The command center of the VCTF was silent except for the occasional series of beeps that the computers would emit. Nearly midnight on Christmas eve, most of the agents and even the cleaning staff were home with their families. Only one entrance at the agency was open and required guarding and it was far from the command center. Somewhere in the main computer room, a tech who worked under George was monitoring for updates on Jack and periodically dozing.

Grace stretched at her desk in autopsy and pushed a stack of files to the side. It had been nearly a year since Jack had killed Morgan and she hadn't wanted to stay home alone. Sam had invited her to join her and Chloe for Christmas but Grace had politely demurred. There was no way she could endure a day of forcing a smile while Chloe unwrapped her presents and then talking with Sam about Jack and what he'd taken from them both. She had never been comfortable opening up about Morgan with Sam so she'd come into work, but it was getting late and she was tired.

Standing up, Grace got her coat and purse, turned out the lights and left autopsy. On her way through the command center, she noticed a light on in Bailey's office. Quietly, she walked towards his office and hesitated outside his door. If there was news on Jack, the entire bull pen would be buzzing with activity. Inside his office, she saw her old friend sitting on his sofa, staring blankly as he sipped from a glass of scotch. For a moment she struggled whether to leave him quietly or to say something but then he looked up and noticed her.

"Hey, what are you doing here?"

"Working on some reports to finish up before New Years. Why aren't you at home with Frannie?"

Looking at his scotch, Bailey sighed, "It's complicated."

He threw back the rest of his glass, then motioned for her to come in and reached for a glass on the end table.
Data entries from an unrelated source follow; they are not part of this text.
/-- `n` bytes at `a` lie within a range of virtual addresses. -/
def inRange (r : Nat × Nat) (a n : Nat) : Bool := (a + 2 ^ 64 - r.1) % 2 ^ 64 + n ≤ r.2

/-- R315: where an access of a program on stack `n` lies. -/
def caveXlate (s : State) (n : Nat) (x : CaveCtx) (va len : Nat) (acc : Acc) : Option Nat × State :=
  if !inRange x.range va len then (none, s)
  else
    match xlate s x.tenant (rootOf s x.launch x.tenant) va acc with
    | (.error _, s) => (none, s)
    | (.ok t, s) =>
      match t.loc with
      | .gm pa => (if pteCave t.pte && pteHome t.pte == n then some pa else none, s)
      | _ => (none, s)

/-- R314: does an access to local memory stay in the area of the program, or of the handler? -/
def lmOk (hand : Bool) (a n : Nat) : Bool := if hand then 0xC000 ≤ a && a + n ≤ 0x10000 else a + n ≤ 0xC000
def lmGet (s : State) (u : CurCave) (x : CaveCtx) : Memory := if u.hand then (skGet s u.stack u.skc).hm else x.lm
/-- Local memory after a write: the program's in its context, the handler's in the stack core. -/
def lmPut (s : State) (u : CurCave) (x : CaveCtx) (m : Memory) : State × CaveCtx :=
  if u.hand then (skUpd s u.stack u.skc fun k => { k with hm := m }, x) else (s, { x with lm := m })

/-- A declared range (R315): its stack and where it lies, if every page of it qualifies and names one stack. -/
def rangeQualifies (s : State) (launch t base len : Nat) : Option (Nat × List (Nat × Nat)) × State :=
  match xlateRange t (rootOf s launch t) .read (len / 4096 + 2) base len s with
  | (.error _, s) => (none, s)
  | (.ok ps, s) =>
    match ps with
    | [] => (none, s)
    | p :: _ =>
      let n := pteHome p.1.pte
      (if n < nStacks && ps.all (fun q => pteCave q.1.pte && pteHome q.1.pte == n && q.1.loc.isGm) then
        some (n, ps.map fun q => (q.1.loc.addr, q.2)) else none, s)

/-! ### Cave accesses to HBM (R226, R316) -/

/-- Bytes of M(h) and whether a word of them is poisoned. -/
def caveRead (s : State) (n pa len : Nat) : List Byte × Bool :=
  (viewBytes s (dieOfStack n) pa len, anyViewPsn s (dieOfStack n) pa len)

def noteCaveBytes (pa : Nat) : List Byte → RangeFly → RangeFly
  | [], f => f
  | b :: bs, f =>
    let f := if f.ranges.any fun r => r.1 ≤ pa && pa < r.1 + r.2 then { f with cave := kvPut 0 pa (b.toNat + 1) f.cave } else f
    noteCaveBytes (pa + 1) bs f

/-- A cave write: to M(h) and to the banks, with no stamp. -/
def caveStore (s : State) (n pa : Nat) (bs : List Byte) : State :=
  if unitFailed s (unitBit s pa) then s
  else
    let s := storeView (touchMem s pa) (dieOfStack n) pa bs none (s.mem.clk + 1) false
    { s with mem := { s.mem with
      home := memStore s.mem.home pa bs none
      fly := s.mem.fly.map (noteCaveBytes pa bs) } }

/-- The runs of masked-in bytes of a vector store: offset and bytes, each within one 8-byte unit. -/
def storeRuns (m : Nat → Bool) (f : Nat → Byte) : List (Nat × List Byte) :=
  (List.range 16).flatMap fun u =>
    if (List.range 8).all fun i => m (8 * u + i) then [(8 * u, (List.range 8).map fun i => f (8 * u + i))]
    else ((List.range 8).filter fun i => m (8 * u + i)).map fun i => (8 * u + i, [f (8 * u + i)])

/-- The byte of a `v` register, and the mask bit over it. -/
def vByte (v : Vector Word 32) (i : Nat) : Byte := BitVec.ofNat 8 (bits (vecGet v 0 (i / 4)).toNat (8 * (i % 4)) 8)
def byteMask (h : Bool) (m : DWord) (i : Nat) : Bool := m.getLsbD (if h then i / 2 else i / 4)

/-- A `v` register from 128 bytes under a mask; a lane that covers a poisoned word receives the pattern of its width (R324). -/
def vLoaded (h : Bool) (m : DWord) (old : Vector Word 32) (bs : List Byte) (psn : Nat → Bool) : Vector Word 32 :=
  let w := if h then 2 else 4
  vUnder h m old fun i => if psn (w * i / 8) then poisonOf w else leNat ((bs.drop (w * i)).take w)

/-! ### Near-bank micro-instructions (R329 to R332) -/

/-- The `v` register that a micro-instruction writes. -/
def microDest : Instr → Option VReg
  | .caveVld o => some o.v
  | .caveVfma _ o => some o.d
  | .caveVred o => some o.d
  | _ => none

/-- Does a micro-instruction in flight still give this register (R316)? -/
def vPending (x : CaveCtx) (r : VReg) : Bool := x.micro.any fun k => k.live && microDest k.instr == some r

/-- A later instruction writes a register: what earlier micro-instructions give it is seen only by those after them. -/
def supersede (x : CaveCtx) (r : Option VReg) : CaveCtx :=
  match r with
  | none => x
  | some r => { x with micro := x.micro.map fun k => if microDest k.instr == some r then { k with live := false } else k }

/-- An operand as a micro-instruction takes it at issue. -/
def microSrc (x : CaveCtx) (r : VReg) : MSrc :=
  match x.micro.reverse.find? fun k => k.live && microDest k.instr == some r with
  | some k => .of k.idx
  | none => .val (vGet x r)

/-- The 8-byte units of a vector access to HBM, each a move of its own (R316). -/
def vUnits (i : Instr) (m : DWord) : List Nat :=
  match i with
  | .caveVld _ => List.range 16
  | .caveVst o => (List.range 16).filter fun u => (List.range 8).any fun j => byteMask o.h m (8 * u + j)
  | _ => []

/-- A plain vector access to HBM begins: its operand is taken, and its units follow before the next instruction. -/
def beginPart (x : CaveCtx) (i : Instr) (va pa : Nat) (m : MReg) (v : VReg) : CaveCtx :=
  let k : Micro := ⟨0, i, va, pa, mGet x m, .val (vGet x v), .val (vGet x v), .val (vGet x v), true, vUnits i (mGet x m), []⟩
  if k.left.isEmpty then x else { x with part := some k }

/-- A BANK-form instruction enters the stream (R329). -/
def pushMicro (x : CaveCtx) (i : Instr) (va pa : Nat) (m : MReg) (a b d : VReg) : CaveCtx :=
  let k : Micro := ⟨x.midx, i, va, pa, mGet x m, microSrc x a, microSrc x b, microSrc x d, true, vUnits i (mGet x m), []⟩
  let x := supersede x (microDest i)
  { x with
    micro := x.micro ++ [k]
    midx := x.midx + 1
    groups := if x.midx.toNat % 4 = 0 then x.groups ++ [(x.midx, false)] else x.groups }

def srcVal : MSrc → Vector Word 32
  | .val v => v
  | .of _ => zeroV

def feed (idx : Word) (v : Vector Word 32) (q : MSrc) : MSrc := if q = .of idx then .val v else q
def feedMicro (idx : Word) (v : Vector Word 32) (k : Micro) : Micro :=
  { k with a := feed idx v k.a, b := feed idx v k.b, d := feed idx v k.d }

/-- The floating type of a lane type; `i32` has none. -/
def vFlt : VTy → Option FTy5 | .f32 => some .f32 | .f16 => some .f16 | .bf16 => some .bf16 | .i32 => none
def vTy : VTy → Ty | .f32 => .f32 | .f16 => .f16 | .bf16 => .bf16 | .i32 => .s32
def vNarrow : VTy → Bool | .f16 | .bf16 => true | _ => false

/-- `vfma` (R323). -/
def vfmaV (t : VTy) (a b d : Nat) : Nat :=
  match vFlt t with
  | none => wrapI 32 (sx 32 a * sx 32 b + sx 32 d)
  | some f => ffmaV f .rne a b d

/-- `vred`: lane 0 of the destination (R323). -/
def vredV (o : VRedOp) (m : DWord) (a d : Vector Word 32) : Vector Word 32 :=
  let h := vNarrow o.ty
  let ts := ((List.range (vLanes h)).filter fun i => m.getLsbD i).map (vLane h a)
  let k : RedKind := match o.op with | .add => .add | .max => .max | .min => .min
  let r := match vFlt o.ty with
    | none => redInt k .s32 ts
    | some f => redFlt k f .rne ts
  vMake h fun i => if i = 0 then r else vLane h d i

def bankKey (n pa : Nat) : Nat := n * 2048 + Config.bankOfLine n (pa / 256) % 2048
def bankErr0 : BankErr := ⟨0, 0, 0, 0, false, false, 0⟩
def berrGet (s : State) (k : Nat) : BankErr := kvGet bankErr0 k s.cave.berr
def berrPut (s : State) (k : Nat) (e : BankErr) : State := { s with cave := { s.cave with berr := kvPut bankErr0 k e s.cave.berr } }

/-- R331: F for a window. -/
def bankF (n : Word) (w : Nat) : Word := BitVec.ofNat 32 (n.toNat - n.toNat % (w + 1))

/-- R331: the window width: 3 while nothing else has reached the banks since micro-instruction F issued, else a free choice. -/
def bankW (x : CaveCtx) (n : Word) (s : State) : Nat × State :=
  if x.groups.any fun g => g.1 == bankF n 3 && !g.2 then (3, s)
  else let c := choose 2 s; (if c.1 = 0 then 3 else 7, c.2)

/-- R330: a near-bank read met an uncorrectable word. -/
def bankError (s : State) (u : CurCave) (x : CaveCtx) (n : Word) (va pa : Nat) : State × CaveCtx :=
  let w := bankW x n s
  let k := bankKey u.stack pa
  let e := berrGet w.2 k
  let s := berrPut w.2 k (if e.valid then { e with ovf := true } else ⟨BitVec.ofNat 64 pa, bankF n w.1, u.skc, w.1, false, true, x.started⟩)
  (setLaunchFlag s x.launch 4,
    { x with report := match x.report with | some r => some r | none => some ⟨bankF n w.1, w.1, u.skc, BitVec.ofNat 64 va⟩ })

/-- One unit of a vector access to HBM (R316): read with its ECC checked, whatever the mask (R329, R330), or its masked-in bytes stored. -/
def vUnit (s : State) (u : CurCave) (x : CaveCtx) (k : Micro) (i : Nat) : State × CaveCtx × Micro :=
  let k := { k with left := k.left.filter (· != i) }
  match k.instr with
  | .caveVld o =>
    let r := caveRead s u.stack (k.pa + 8 * i) 8
    let s := touchMem s (k.pa + 8 * i)
    let y := if !r.2 then (s, x) else if o.bank then bankError s u x k.idx (k.va + 8 * i) (k.pa + 8 * i) else (setMemPsn s x.launch true, x)
    (y.1, y.2, { k with got := k.got ++ [(i, if r.2 then none else some r.1)] })
  | .caveVst o =>
    let rs := (storeRuns (byteMask o.h k.mask) (vByte (srcVal k.b))).filter fun r => r.1 / 8 == i
    (rs.foldl (fun s r => caveStore s u.stack (k.pa + r.1) r.2) s, x, k)
  | _ => (s, x, k)

/-- The order of an access's units is free (R214). -/
def vNext (s : State) (u : CurCave) (x : CaveCtx) (k : Micro) : State × CaveCtx × Micro :=
  let c := choose k.left.length s
  vUnit c.2 u x k (k.left.getD c.1 0)

/-- What a micro-instruction whose units are performed gives its destination. -/
def microVal (k : Micro) (old : Vector Word 32) : Option (Vector Word 32) :=
  match k.instr with
  | .caveVld o =>
    let bs := (List.range 16).flatMap fun i => match k.got.find? (·.1 == i) with | some (_, some b) => b | _ => List.replicate 8 0
    some (vLoaded o.h k.mask old bs fun i => k.got.any fun g => g.1 == i && g.2.isNone)
  | .caveVfma _ o =>
    let h := vNarrow o.ty
    some (vUnder h k.mask (srcVal k.d) fun i => vfmaV o.ty (vLane h (srcVal k.a) i) (vLane h (srcVal k.b) i) (vLane h (srcVal k.d) i))
  | .caveVred o => some (vredV o k.mask (srcVal k.a) (srcVal k.d))
  | _ => none

/-- The oldest micro-instruction of a stream completes: its result goes to those after it that take it, and to its register. -/
def microDone (x : CaveCtx) (k : Micro) : CaveCtx :=
  let x := match microVal k (srcVal k.d), microDest k.instr with
    | some v, some d =>
      let x := { x with micro := x.micro.map (feedMicro k.idx v) }
      if k.live then vSet x d v else x
    | _, _ => x
  if k.idx.toNat % 4 = 3 then { x with groups := x.groups.filter fun g => g.1 != bankF k.idx 3 } else x

/-- The oldest micro-instruction of a context executes, one unit of its access at a time. -/
def microStep (s : State) (u : CurCave) : Option State :=
  (ctxGet s u).bind fun x =>
    match x.micro with
    | [] => none
    | k :: r =>
      if k.left.isEmpty then some (ctxPut s u (some (microDone { x with micro := r } k)))
      else
        let y := vNext s u { x with micro := r } k
        some (ctxPut y.1 u (some
          (if y.2.2.left.isEmpty then microDone y.2.1 y.2.2 else { y.2.1 with micro := y.2.2 :: y.2.1.micro })))

/-- A plain vector access goes on: one unit, and with the last its register result. -/
def partStep (s : State) (u : CurCave) (x : CaveCtx) (k : Micro) : State :=
  let y := vNext s u x k
  let x := y.2.1
  let x := if !y.2.2.left.isEmpty then { x with part := some y.2.2 }
    else match y.2.2.instr with
      | .caveVld o => { (match microVal y.2.2 (vGet x o.v) with | some v => vSet x o.v v | none => x) with part := none }
      | _ => { x with part := none }
  ctxPut y.1 u (some x)

def skUp (s : State) (n : Nat) : Bool := unitUp s (9 + n)

def microPending (s : State) (u : CurCave) : Bool := match ctxGet s u with | some x => !x.micro.isEmpty | none => false

/-- Either context's stream may go on. -/
def microS (s : State) (n c : Nat) : Option State :=
  if !skUp s n then none
  else if microPending s ⟨n, c, true⟩ && microPending s ⟨n, c, false⟩ then
    let r := choose 2 s
    microStep r.2 ⟨n, c, r.1 == 0⟩
  else (microStep s ⟨n, c, true⟩).orElse fun _ => microStep s ⟨n, c, false⟩

def execMicroInstructionExecute (stack skc : Nat) (s : State) : Out := move s (microS s stack skc)

/-- R331: a window of width 3 that starts at `f` becomes the one of width 7, in the program's report and in the errors that it latched. -/
def widenBank (x : CaveCtx) (n : Nat) (f : Word) (s : State) : CaveCtx × State :=
  let g := bankF f 7
  let fix := fun (e : BankErr) => if e.valid && e.w == 3 && e.f == f && e.prog == x.started then { e with w := 7, f := g } else e
  ({ x with report := x.report.map fun r => if r.w == 3 && r.f == f then { r with w := 7, f := g } else r },
    { s with cave := { s.cave with berr := s.cave.berr.map fun e => if e.1 / 2048 == n then (e.1, fix e.2) else e } })

/-- R331: another access has reached the banks of stack `n`, or may have: groups under way are no longer alone, and the window of each that was may
now be either. -/
def mixCtx (x : CaveCtx) (n : Nat) (s : State) : CaveCtx × State :=
  let r := x.groups.foldl (fun y g =>
    if g.2 then y else let c := choose 2 y.2; if c.1 = 0 then (y.1, c.2) else widenBank y.1 n g.1 c.2) (x, s)
  ({ r.1 with groups := x.groups.map fun g => (g.1, true) }, r.2)

def mixOne (own : CurCave → Bool) (ns : List Nat) (u : CurCave) (s : State) : State :=
  match ctxGet s u with
  | some x => if own u || x.groups.isEmpty || !ns.contains u.stack then s else let r := mixCtx x u.stack s; ctxPut r.2 u (some r.1)
  | none => s

def mixAside (ns : List Nat) : List (Nat × CaveCtx) → State → List (Nat × CaveCtx) × State
  | [], s => ([], s)
  | p :: r, s =>
    let a := if ns.contains p.1 then mixCtx p.2 p.1 s else (p.2, s)
    let b := mixAside ns r a.2
    ((p.1, a.1) :: b.1, b.2)

/-- R331: the accesses of a move, but those of a program itself, are other traffic at the banks of the stacks they may have reached. -/
def noteTraffic (own : CurCave → Bool) (ns : List Nat) (s : State) : State :=
  let s := (s.cave.cores.map Prod.fst).foldl (fun s k =>
    mixOne own ns ⟨k / skPerStack, k % skPerStack, true⟩ (mixOne own ns ⟨k / skPerStack, k % skPerStack, false⟩ s)) s
  let r := mixAside ns s.cave.preempted s
  { r.2 with cave := { r.2.cave with preempted := r.1 } }

/-! ### The dispatch and completion moves (R226, R338) -/

/-- The dirty sectors of physical ranges are written back, and every L1 and L2 copy of the ranges is discarded. -/
def cleanRanges (s : State) (rs : List (Nat × Nat)) : State :=
  let s := (s.mem.dirty.filter fun k => inRanges rs (64 * k) 64).foldl writeBack s
  rs.foldl (fun s r => dropL2 (dropL1 s r.1 r.2) none r.1 r.2) s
It was late and cabs weren't out, but she could have one drink with him, wander across the street to the all night diner, have something to eat and wait until it was safe for her to drive home. Bailey seemed almost lost as he sat there and poured for them both. Accepting the glass he held out to her, Grace sat down beside him.

"So tell me about complicated."

"The simple answer is that she's with her mother for the evening."

Taking a sip, she prompted, "Seems a bit simple for complicated. Come on, talk to me."

"Maybe later. Drink up and tell me why you're really here. Morgan?"

"Morgan," she repeated and drained her glass.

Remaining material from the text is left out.